* **Task statement**
Please return all of the material exactly, with no line missing.

* **Records for this task**

/-- The whole package. -/
structure State where
  /-- The core whose words `exec` runs. -/
  cur : Nat
  /-- Cycles since package reset (R449, CYCLE). -/
  cycle : Nat
  /-- The model's own counter: what free values are applied to. -/
  tick : Nat
  /-- Who acts next, oldest first: the interleaving of the agents, as data. -/
  turns : List Turn
  cores : SMap Core
  mem : List Cell
  tags : NSet
  poison : NSet
  tlb : List TlbEntry
  ctxs : SMap Ctx
  mes : SMap Me
  gangs : List Gang
  jobs : SMap Job
  combs : List Combine
  nextJob : Nat
  nextMe : Nat
  sends : List Send
  ham : Hamper
  sec : Security
  host : HostLink
  deriving DecidableEq, Repr

/-- Why the machine stops. -/
inductive Fault
  /-- `step`, after THERMAL_TRIP: all clocks are stopped until power is cycled (R519). Safe: the device does
  nothing either. -/
  | clocksStopped
  deriving DecidableEq, Repr

/-- Why an instruction has no meaning here. -/
inductive Refusal
  /-- `exec`, for an instruction of the table without a meaning in this model. Safe: nothing runs. -/
  | notModelled (mnemonic : String)
  deriving DecidableEq, Repr

/-- The package right after reset: every core in system mode at PC 0 under the reset values of R449, every unlisted
register and memory byte as log entries 1 and 2 say, no context set up, nothing running.
(DESIGN CHOICE, log entry 1; DEDUCED, log entry 8) -/
def State.reset : State where
  cur := 0
  cycle := 0
  tick := 0
  turns := []
  cores := []
  mem := []
  tags := []
  poison := []
  tlb := []
  ctxs := []
  mes := []
  gangs := []
  jobs := []
  combs := []
  nextJob := 0
  nextMe := 0
  sends := []
  ham := {}
  sec := {}
  host := {}

end Sys2Proof.Machine
end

* **Expected answer**
/-- The whole package. -/
structure State where
  /-- The core whose words `exec` runs. -/
  cur : Nat
  /-- Cycles since package reset (R449, CYCLE). -/
  cycle : Nat
  /-- The model's own counter: what free values are applied to. -/
  tick : Nat
  /-- Who acts next, oldest first: the interleaving of the agents, as data. -/
  turns : List Turn
  cores : SMap Core
  mem : List Cell
  tags : NSet
  poison : NSet
  tlb : List TlbEntry
  ctxs : SMap Ctx
  mes : SMap Me
  gangs : List Gang
  jobs : SMap Job
  combs : List Combine
  nextJob : Nat
  nextMe : Nat
  sends : List Send
  ham : Hamper
  sec : Security
  host : HostLink
  deriving DecidableEq, Repr

/-- Why the machine stops. -/
inductive Fault
  /-- `step`, after THERMAL_TRIP: all clocks are stopped until power is cycled (R519). Safe: the device does
  nothing either. -/
  | clocksStopped
  deriving DecidableEq, Repr

/-- Why an instruction has no meaning here. -/
inductive Refusal
  /-- `exec`, for an instruction of the table without a meaning in this model. Safe: nothing runs. -/
  | notModelled (mnemonic : String)
  deriving DecidableEq, Repr

/-- The package right after reset: every core in system mode at PC 0 under the reset values of R449, every unlisted
register and memory byte as log entries 1 and 2 say, no context set up, nothing running.
(DESIGN CHOICE, log entry 1; DEDUCED, log entry 8) -/
def State.reset : State where
  cur := 0
  cycle := 0
  tick := 0
  turns := []
  cores := []
  mem := []
  tags := []
  poison := []
  tlb := []
  ctxs := []
  mes := []
  gangs := []
  jobs := []
  combs := []
  nextJob := 0
  nextMe := 0
  sends := []
  ham := {}
  sec := {}
  host := {}

end Sys2Proof.Machine
end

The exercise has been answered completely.